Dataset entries
========

-- ==== Sys2Proof/Tests/Slice0.lean ====
section
/-! SUPPORT. Tests and witnesses. Every expected value is from `95_test_vectors.md` or from the worked examples of the rule
files, as each comment says; a witness shows that the hypotheses of a statement can be met together. -/

namespace Sys2Proof.Tests

open Sys2Proof.Machine

/-! ### Helpers -/

/-- The next state of an outcome. -/
def next? (r : Out) : Option State :=
  match r with
  | .next t => some t
  | .fault _ => none
  | .refused _ => none

/-- The engine waiting, with source bytes `bs` at 0x100, a destination at 0x200 and a `DST_LEN`. -/
def ready (bs : List Byte) (dstLen : Word) : State :=
  { State.reset with
    opnd := ⟨0x100, BitVec.ofNat 32 bs.length, 0x200, dstLen⟩
    mem := State.reset.mem.writeBytes 0x100 bs }

/-- The state with command `i` just launched. -/
def running (i : Instr) (s : State) : State := (s.beginAccept (encode i)).launch i (s.buffers i)

/-- The state with the sequencer at another place. -/
def atPlace (q : Sequencer) (s : State) : State := { s with seq := q }

/-- The state with other operand registers. -/
def withOperands (a l d n : Word) (s : State) : State := { s with opnd := ⟨a, l, d, n⟩ }

/-- `n` bytes of data memory from `a` in the next state of an outcome. -/
def bytesOf (r : Out) (a n : Nat) : Option (List Nat) := (next? r).map fun t => (t.mem.readBytes a n).map BitVec.toNat

/-- `ERRCODE`, `STATUS` and `OUT_LEN` in the next state of an outcome. -/
def resultOf (r : Out) : Option (Nat × Nat × Nat) :=
  (next? r).map fun t => (t.errcode.toNat, t.status.word.toNat, t.outLen.toNat)

/-- The code validation gives, 0 when the command passes. -/
def codeOf (i : Instr) (s : State) : Nat :=
  match validate i s with
  | .error e => e.code
  | .ok _ => 0

/-! ### Well-formed instructions: an ill-formed term for each check -/

theorem test_wellFormed_admits_the_largest_fields : (Instr.unpackD 255 255 .par).wellFormed = true := by decide

theorem test_wellFormed_refuses_wide_nbits :
    [Instr.unpackD 256 0 .seq, .unpackL 256 0 .seq, .unpackbD 256 0 .seq, .unpackbL 256 0 .seq, .pack 256 0 .seq,
      .packb 256 0 .seq].map Instr.wellFormed = [false, false, false, false, false, false] := by decide

theorem test_wellFormed_refuses_wide_ordtok :
    [Instr.unpackD 1 256 .seq, .unpackL 1 256 .seq, .unpackbD 1 256 .seq, .unpackbL 1 256 .seq, .pack 1 256 .seq,
      .packb 1 256 .seq].map Instr.wellFormed = [false, false, false, false, false, false] := by decide

/-! ### Decoding: the words of `95_test_vectors.md` Part B, `ORDTOK`, `NBITS`, then bits 7:0 -/

theorem test_decode_unpackD : decode 0b00000000_01100010_00000010_00000001#32 = .ok (.unpackD 2 0x62 .seq) := by decide

theorem test_decode_unpackL : decode 0b00000000_01101100_00000001_00110001#32 = .ok (.unpackL 1 0x6C .par) := by decide

theorem test_decode_unpackbD : decode 0b00000000_01101100_00000100_00000010#32 = .ok (.unpackbD 4 0x6C .seq) := by decide

theorem test_decode_unpackbL : decode 0b00000000_01101100_00000100_00010010#32 = .ok (.unpackbL 4 0x6C .seq) := by decide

========

- [Goal of the exercise] Print exactly the lines above, between the one holding "[Instr.unpackD 256 0" and the one holding "theorem test_decode_unpackD : decode", inclusive, and nothing besides.

- [Exercise solution]
    [Instr.unpackD 256 0 .seq, .unpackL 256 0 .seq, .unpackbD 256 0 .seq, .unpackbL 256 0 .seq, .pack 256 0 .seq,
      .packb 256 0 .seq].map Instr.wellFormed = [false, false, false, false, false, false] := by decide

theorem test_wellFormed_refuses_wide_ordtok :
    [Instr.unpackD 1 256 .seq, .unpackL 1 256 .seq, .unpackbD 1 256 .seq, .unpackbL 1 256 .seq, .pack 1 256 .seq,
      .packb 1 256 .seq].map Instr.wellFormed = [false, false, false, false, false, false] := by decide

/-! ### Decoding: the words of `95_test_vectors.md` Part B, `ORDTOK`, `NBITS`, then bits 7:0 -/

theorem test_decode_unpackD : decode 0b00000000_01100010_00000010_00000001#32 = .ok (.unpackD 2 0x62 .seq) := by decide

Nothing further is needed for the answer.